My servers should do as little as possible. They should not serve files just for the sake of it, because they have all these shiny serving features.

And I like JSON as it is not as verbose as html and I can directly work with it in javascript. And then update my html where I need it locally.

If you prefer it differently, than this is fine. The web supports many ways.

> My servers should do as little as possible.

Why? It’s not like they wear and tear?

One advantage of pushing the computing on the user-side is that it reduces the load on the server: less requests, less processing and smaller request sizes. Thus it reduces the bill for the developers/companies :)
The server load from a server-side rendered page vs an API call that returns JSON is... very minimal.

Unless you're building at great scale, it's such a negligible difference that it really shouldn't be part of your decision making process, IMHO.

[Edit: I don't want to get into this argument right now]
the original web architecture has sophisticated client-side caching built into it, all modern browsers support it:

https://developer.mozilla.org/en-US/docs/Web/HTTP/Caching

the difference between constructing a string of JSON and a string of HTML is a round off error when compared with network connection costs and data store accesses, etc.

I'm guessing you haven't measured it, as IME it certainly is true. Try it, you might be surprised.

Also, SSR'd pages can be cached too.

"The server load from a server-side rendered page vs an API call that returns JSON is... very minimal."

That greatly depends how you designed your architecture and if you have just a simple webpage or a sophisticated webapp displaying data in various ways.

My main app is designed to work mainly offline, with bursts of data transfer. All the state is local. Sending html from the server would mean in my case, the server would need to know and keep track of all the user states and data.

>One advantage of pushing the computing on the user-side is that it reduces the load on the server:

But we don't need complicated frameworks on the server, keeping track of changes in a shadow DOM and updating the real DOM afterwards.

The server will likely just use some html templates in which it will replace some variables with strings and numbers. Easy peasy, both for the server and for the developer.

Since all the clients have to do the work, doesn't that result in a net increase in electricity consumption? Since most electricity comes from fossil fuels doesn't that in net hurt our battle against climate change?
Servers are probably a bit more energy efficient than most consumer devices, but in general it does not matter if you calculate it at A or at B. Somewhere it needs to be processed.

You were maybe thinking of processing once and then push it to thousands of clients? Those scenarios exists, but are the exception and not the topic here.

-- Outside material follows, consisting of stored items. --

-- ==== Sys2Proof/Machine/Gse.lean ====
section
/-!
DEFINITION. The gather-scatter engine's own operations: sparse descriptors, the sparse accumulator, the rack, row products,
flushes and hints (R300-R313). The outlier products of matrix steps are in SplitForm.lean (R298).
-/
namespace Sys2Proof.Machine

-- Descriptors (R300) ----------------------------------------------------------------------------------------------------

/-- A sparse descriptor as read. -/
structure Sparse where
  rowptr : DWord
  colidx : DWord
  vals : DWord
  nrows : Nat
  ncols : Nat
  bf : Bool
  rsv : Bool
deriving DecidableEq, Repr

/-- A descriptor from its 64 bytes. -/
def sparseOf (bs : List Byte) : Sparse :=
  let f := fun o n => leNat ((bs.drop o).take n)
  { rowptr := BitVec.ofNat 64 (f 0 8), colidx := BitVec.ofNat 64 (f 8 8), vals := BitVec.ofNat 64 (f 0x10 8),
    nrows := f 0x18 4, ncols := f 0x1C 4, bf := f 0x20 4 % 2 == 1, rsv := f 0x20 4 / 2 != 0 || ((bs.take 64).drop 0x24).any (· != 0) }

/-- Size of a value. -/
def Sparse.vsize (d : Sparse) : Nat := if d.bf then 2 else 4

/-- The reason by which a descriptor fails (R300, R314). -/
def Sparse.bad (d : Sparse) : Option Nat :=
  if d.rsv then some 1
  else if d.rowptr.toNat % 4 ≠ 0 ∨ d.colidx.toNat % 4 ≠ 0 ∨ d.vals.toNat % d.vsize ≠ 0 then some 2
  else if d.nrows = 0 ∨ 2 ^ 31 < d.nrows ∨ d.ncols = 0 ∨ 2 ^ 31 < d.ncols then some 3
  else none

/-- What a GSE access refuses (R311, R314). -/
def refuseGse : Refuse := fun l t =>
  if isPeer l then some (0x43, 1) else if isMmio l t then some (0x43, 2) else none

-- The rack (R304) -------------------------------------------------------------------------------------------------------

/-- Line of a rack sector: ASID and line address. -/
def RackSec.line (x : RackSec) : BitVec 16 × Nat := (x.asid, x.va.toNat / 128)

/-- Distinct lines in order of last use, most recent first. -/
def rackLines (xs : List RackSec) : List (BitVec 16 × Nat) :=
  (xs.foldl (fun (acc : List (BitVec 16 × Nat)) x => if acc.contains x.line then acc else x.line :: acc) []).reverse

/-- Keeps at most 1,024 retained lines and 2,048 lines: the least recently used retained line loses its mark, the least
recently used unretained line gives way, and a retained one only when no other is left (R304, R309). (Log 52 DESIGN CHOICE.) -/
def rackFit (xs : List RackSec) : List RackSec :=
  let kept := ((rackLines (xs.filter (·.retained))).drop 1024)
  let ys := xs.map (fun x => if kept.contains x.line then { x with retained := false } else x)
  let lines := rackLines ys
  if lines.length ≤ 2048 then ys
  else
    let free := lines.filter (fun l => !ys.any (fun x => x.retained && x.line == l))
    match (free.getLast?).or lines.getLast? with
    | some l => ys.filter (fun x => x.line ≠ l)
    | none => ys
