-- ==== Sys2Proof/Certificates/Slice0/Obligations.lean ====
section
/-!
DEFINITION. The statements for the provers. Those about an instruction start from a state in which it issues
(`State.goes`: the checks of R47 pass and no interlock holds it); the statements about the checks say what happens otherwise.
-/
open Sys2Proof Sys2Proof.Machine

-- Scalar unit and predicates ----------------------------------------------------------------------------------------------

/-- R163: every register form of the scalar unit writes its result to one scalar register and nothing else; a reserved minor or field
is illegal. A count is said by what its result means: `SCLZ` and `SFFS` name the highest and the lowest set bit, `SPOPC` counts the
set bits. -/
def Obligations.ScalarRegisterForms : Prop :=
  (∀ (s : State) (d a b : SReg) (r : BitVec 4),
    let x := s.sreg a.toNat
    let y := s.sB b
    WritesScalar (.sadd d a b) s d (x + y) ∧
    WritesScalar (.ssub d a b) s d (x - y) ∧
    WritesScalar (.smul d a b) s d (x * y) ∧
    WritesScalar (.smulh d a b) s d (BitVec.ofInt 64 (x.toInt * y.toInt / 2 ^ 64)) ∧
    WritesScalar (.smulhU d a b) s d (BitVec.ofNat 64 (x.toNat * y.toNat / 2 ^ 64)) ∧
    WritesScalar (.sdiv d a b) s d (if y = 0 then BitVec.allOnes 64 else BitVec.ofInt 64 (Int.tdiv x.toInt y.toInt)) ∧
    WritesScalar (.sdivU d a b) s d (if y = 0 then BitVec.allOnes 64 else BitVec.ofNat 64 (x.toNat / y.toNat)) ∧
    WritesScalar (.srem d a b) s d (if y = 0 then x else BitVec.ofInt 64 (Int.tmod x.toInt y.toInt)) ∧
    WritesScalar (.sremU d a b) s d (if y = 0 then x else BitVec.ofNat 64 (x.toNat % y.toNat)) ∧
    WritesScalar (.sand d a b) s d (x &&& y) ∧
    WritesScalar (.sor d a b) s d (x ||| y) ∧
    WritesScalar (.sxor d a b) s d (x ^^^ y) ∧
    WritesScalar (.sshl d a b) s d (BitVec.ofNat 64 (x.toNat * 2 ^ (y.toNat % 64))) ∧
    WritesScalar (.sshr d a b) s d (BitVec.ofNat 64 (x.toNat / 2 ^ (y.toNat % 64))) ∧
    WritesScalar (.ssra d a b) s d (BitVec.ofInt 64 (x.toInt / 2 ^ (y.toNat % 64))) ∧
    WritesScalar (.smin d a b) s d (if x.toInt < y.toInt then x else y) ∧
    WritesScalar (.sminU d a b) s d (if x.toNat < y.toNat then x else y) ∧
    WritesScalar (.smax d a b) s d (if x.toInt < y.toInt then y else x) ∧
    WritesScalar (.smaxU d a b) s d (if x.toNat < y.toNat then y else x) ∧
    WritesScalar (.smov d b) s d y ∧
    WritesScalar (.ssel d a b) s d (if s.sreg d.toNat ≠ 0 then x else y) ∧
    (∃ n, WritesScalar (.sclz d a) s d (BitVec.ofNat 64 n) ∧ (x = 0 → n = 64) ∧
      (x ≠ 0 → n < 64 ∧ 2 ^ (63 - n) ≤ x.toNat ∧ x.toNat < 2 ^ (64 - n))) ∧
    (∃ n, WritesScalar (.sffs d a) s d (BitVec.ofNat 64 n) ∧ (x = 0 → n = 0) ∧
      (x ≠ 0 → 0 < n ∧ x.toNat.testBit (n - 1) = true ∧ ∀ k, k < n - 1 → x.toNat.testBit k = false)) ∧
    WritesScalar (.spopc d a) s d (BitVec.ofNat 64 ((List.range 64).countP (fun k => x.toNat.testBit k))) ∧
    (∀ holds : Bool,
      (holds = true ↔ match r.toNat with
        | 0 => x = y | 1 => x ≠ y | 2 => x.toInt < y.toInt | 3 => x.toInt ≤ y.toInt | 4 => y.toInt < x.toInt
        | 5 => y.toInt ≤ x.toInt | 6 => x.toNat < y.toNat | 7 => x.toNat ≤ y.toNat | 8 => y.toNat < x.toNat
        | _ => y.toNat ≤ x.toNat) →
      WritesScalar (.scmp d a b r) s d (if holds then 1 else 0)) ∧
    (s.issuing = true →
      (9 < r.toNat → exec (.scmp d a b r) s = .next (s.take 0x01 0)) ∧
      (s.me.hLimm.isSome → exec (.sclz d a) s = .next (s.take 0x01 0) ∧ exec (.sffs d a) s = .next (s.take 0x01 0) ∧
        exec (.spopc d a) s = .next (s.take 0x01 0)))) ∧
  (∀ (w : Word) (rest : List Word),
    let n := w.toNat % 2 ^ 7
    w.toNat / 2 ^ 25 = 0x30 →
    (0x18 ≤ n ∧ n < 0x20) ∨ 0x30 ≤ n ∨ (n = 0x13 ∧ w.toNat / 2 ^ 13 % 2 ^ 6 ≠ 0) ∨
      (0x14 ≤ n ∧ n ≤ 0x16 ∧ w.toNat / 2 ^ 7 % 2 ^ 6 ≠ 0) → ∃ e, decode (w :: rest) = .error e) ∧
  decode [0x60182100] = .ok (.sadd 3 1 2, 1) ∧ decode [0x60282122] = .ok (.scmp 5 1 2 2, 1)

/-- R164: division never traps. -/
def Obligations.DivisionNeverTraps : Prop :=
  ∀ (s : State) (d a b : SReg),
    let x := s.sreg a.toNat
    let y := s.sB b
    (y = 0 → WritesScalar (.sdiv d a b) s d (BitVec.ofInt 64 (-1)) ∧ WritesScalar (.sdivU d a b) s d (BitVec.ofNat 64 (2 ^ 64 - 1)) ∧
      WritesScalar (.srem d a b) s d x ∧ WritesScalar (.sremU d a b) s d x) ∧
    (x = BitVec.ofInt 64 (-2 ^ 63) → y = BitVec.ofInt 64 (-1) →
      WritesScalar (.sdiv d a b) s d x ∧ WritesScalar (.srem d a b) s d 0)

/-- R165: the immediate and special forms; a field that must be zero, a `LIMM` that is not taken or missing, and a bit field that
ends above bit 63 are illegal. -/
def Obligations.ScalarImmediateForms : Prop :=
  (∀ (s : State) (d a b c n p l : SReg) (i : BitVec 13) (sx : BitVec 1),
    let x := s.sreg a.toNat
    let y := match s.me.hLimm with | some w => w.signExtend 64 | none => i.signExtend 64
    WritesScalar (.saddImm d a i) s d (x + y) ∧
    WritesScalar (.sandImm d a i) s d (x &&& y) ∧
    WritesScalar (.sorImm d a i) s d (x ||| y) ∧
    WritesScalar (.sxorImm d a i) s d (x ^^^ y) ∧
    WritesScalar (.sshlImm d a n) s d (BitVec.ofNat 64 (x.toNat * 2 ^ n.toNat)) ∧
    WritesScalar (.sshrImm d a n) s d (BitVec.ofNat 64 (x.toNat / 2 ^ n.toNat)) ∧
    WritesScalar (.ssraImm d a n) s d (BitVec.ofInt 64 (x.toInt / 2 ^ n.toNat)) ∧
    WritesScalar (.sli d i) s d y ∧
    (∀ w, s.me.hLimm = some w →
      WritesScalar (.sliHi d) s d (BitVec.ofNat 64 (w.toNat * 2 ^ 32 + (s.sreg d.toNat).toNat % 2 ^ 32))) ∧
    WritesScalar (.smadd d a b c) s d (x * s.sreg b.toNat + s.sreg c.toNat) ∧
    (sx = 0 → WritesScalar (.sbfx d a p l sx) s d (BitVec.ofNat 64 (x.toNat / 2 ^ p.toNat % 2 ^ (l.toNat + 1)))) ∧
    (sx = 1 → ∃ v : Int, WritesScalar (.sbfx d a p l sx) s d (BitVec.ofInt 64 v) ∧
      -(2 ^ l.toNat) ≤ v ∧ v < 2 ^ l.toNat ∧
      (2 ^ (l.toNat + 1) : Int) ∣ v - ((x.toNat / 2 ^ p.toNat % 2 ^ (l.toNat + 1) : Nat) : Int)) ∧
    (∃ v : DWord, WritesScalar (.sbfi d a p l) s d v ∧
      ∀ k, k < 64 → p.toNat + l.toNat < 64 →
        v.getLsbD k = if p.toNat ≤ k ∧ k ≤ p.toNat + l.toNat then x.getLsbD (k - p.toNat) else (s.sreg d.toNat).getLsbD k) ∧
    (s.issuing = true →
      let illegal := fun (j : Instr) => exec j s = .next (s.take 0x01 0)
      (64 ≤ p.toNat + l.toNat → illegal (.sbfx d a p l sx) ∧ illegal (.sbfi d a p l)) ∧
      (s.me.hLimm = none → illegal (.sliHi d)) ∧
      (s.me.hLimm.isSome → illegal (.sshlImm d a n) ∧ illegal (.sshrImm d a n) ∧ illegal (.ssraImm d a n) ∧
        illegal (.sbfx d a p l sx) ∧ illegal (.sbfi d a p l)))) ∧
  (∀ (w : Word) (rest : List Word),
    let m := w.toNat / 2 ^ 25
    (0x35 ≤ m ∧ m ≤ 0x37 ∧ w.toNat / 2 ^ 6 % 2 ^ 7 ≠ 0) ∨ (m = 0x38 ∧ w.toNat / 2 ^ 13 % 2 ^ 6 ≠ 0) ∨
      (m = 0x39 ∧ w.toNat % 2 ^ 19 ≠ 0) ∨ (m = 0x3C ∧ w.toNat % 2 ≠ 0) → ∃ e, decode (w :: rest) = .error e) ∧
  decode [0x700800F0] = .ok (.sli 1 0xF0, 1) ∧ decode [0x76202417] = .ok (.sbfx 4 1 8 11 1, 1)

/-- R166, R202: the predicate operations, lane by lane below W; `PMOV.TS` and `VBALLOT` write a scalar register; the votes give 1 or 0
to a scalar register and to the active lanes' bits of a predicate.
The model's choice in it: log 29. -/
def Obligations.PredicateOperations : Prop :=
  ∀ (s : State) (d a b : PReg) (r : SReg),
    WritesPredicate (.pand d a b) s d (s.preg a.toNat &&& s.preg b.toNat) ∧
    WritesPredicate (.por d a b) s d (s.preg a.toNat ||| s.preg b.toNat) ∧
    WritesPredicate (.pxor d a b) s d (s.preg a.toNat ^^^ s.preg b.toNat) ∧
    WritesPredicate (.pnot d a) s d (~~~(s.preg a.toNat)) ∧
    WritesPredicate (.pmov d a) s d (s.preg a.toNat) ∧
    WritesPredicate (.pmovFs d r) s d (s.sreg r.toNat) ∧
    WritesScalar (.pmovTs a r) s r (s.preg a.toNat) ∧
    WritesScalar (.vballot r a) s r (s.preg a.toNat &&& s.me.mask) ∧
    (∀ (sd : SReg) (p : PReg),
      let a := s.preg p.toNat &&& s.me.mask
      let vote := fun (i : Instr) (yes : Prop) => s.goes i → ∀ r : Bool, (r = true ↔ yes) → Completes i s (fun t =>
        Quiet s t ∧
        (t.fib s.actor).regs = { s.me.regs with
          s := Tbl.set s.me.s sd.toNat (if r then 1 else 0)
          p := Tbl.set s.me.p d.toNat
            (((s.preg d.toNat &&& ~~~s.me.mask) ||| (if r then s.me.mask else 0)) &&& fullMask s.width) })
      vote (.vvoteAny sd d p) (a ≠ 0) ∧
      vote (.vvoteAll sd d p) (a = s.me.mask) ∧
      vote (.vvoteEq sd d p) (a = 0 ∨ a = s.me.mask))

-- Issue units, hint words, branches --------------------------------------------------------------------------------------

/-- R42-R45: ending an issue unit moves the fibre to the next word or the next header, and changes no register and nothing else.
A `MOD` or `LIMM` word is held for the instruction after it and does nothing else; a second one is illegal.
The model's choice in it: log 4. -/
def Obligations.UnitEndsAndHintWords : Prop :=
  (∀ s : State, Quiet s s.retire ∧ (∀ r, (s.retire.fib r).regs = (s.fib r).regs) ∧ s.advanced s.retire ∧
    (∀ c, s.me.clause = some c → s.me.idx + 1 < c.words.length → (s.retire.fib s.actor).t = s.me.t) ∧
    (s.goes .nop → exec .nop s = .next s.retire)) ∧
  (∀ (s : State) (m : BitVec 3) (st : BitVec 2) (c o l t : BitVec 3) (w : Word), s.issuing = true →
    (wellFormed (.mod m st c o l t) = true → s.me.hMod = none → s.me.hLimm = none →
      exec (.mod m st c o l t) s = .next (s.setMe { s.me with
        hMod := (encode (.mod m st c o l t)).head?, idx := s.me.idx + 1, wait := false })) ∧
    (s.me.hLimm = none →
      exec (.limm w) s = .next (s.setMe { s.me with hLimm := some w, idx := s.me.idx + 2, wait := false })) ∧
    (wellFormed (.mod m st c o l t) = false ∨ s.me.hMod.isSome ∨ s.me.hLimm.isSome →
      exec (.mod m st c o l t) s = .next (s.take 0x01 0)) ∧
    (s.me.hLimm.isSome → exec (.limm w) s = .next (s.take 0x01 0)))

> Those scenarios exists, but are the exception

More like, they are the rule.

So by spending thousands of dollars on developer time we can save dozens of dollars on server costs? ;)
The developer time isn't higher than if it was server side rendered. And for some applications, like the ones I'm building, it would be impossible to do the work on the server.
I wouldn't say that it increases developer time. From my (sure, limited) experience of building both with Flask (Django-like, Python BE framework) and Svelte, the difference between developer time is negligable, if not in favor of building on the client - the component frameworks bring much more to the table, like scoped CSS, often better editor support for dynamic values in the HTML templates etc.
It is all a question, of how big you want to scale it.
Stack Overflow runs SSR with a half a dozen servers. How much more scale do you need?
Eeeeeeexactly
> For pete’s sake, just let your server serve html

You do realize this means all the user data has to be sent to the cloud? Which is what we want to escape? Hypermedia was created for bots for discoverability, I don't know why anyone would think this is an user-centric concept.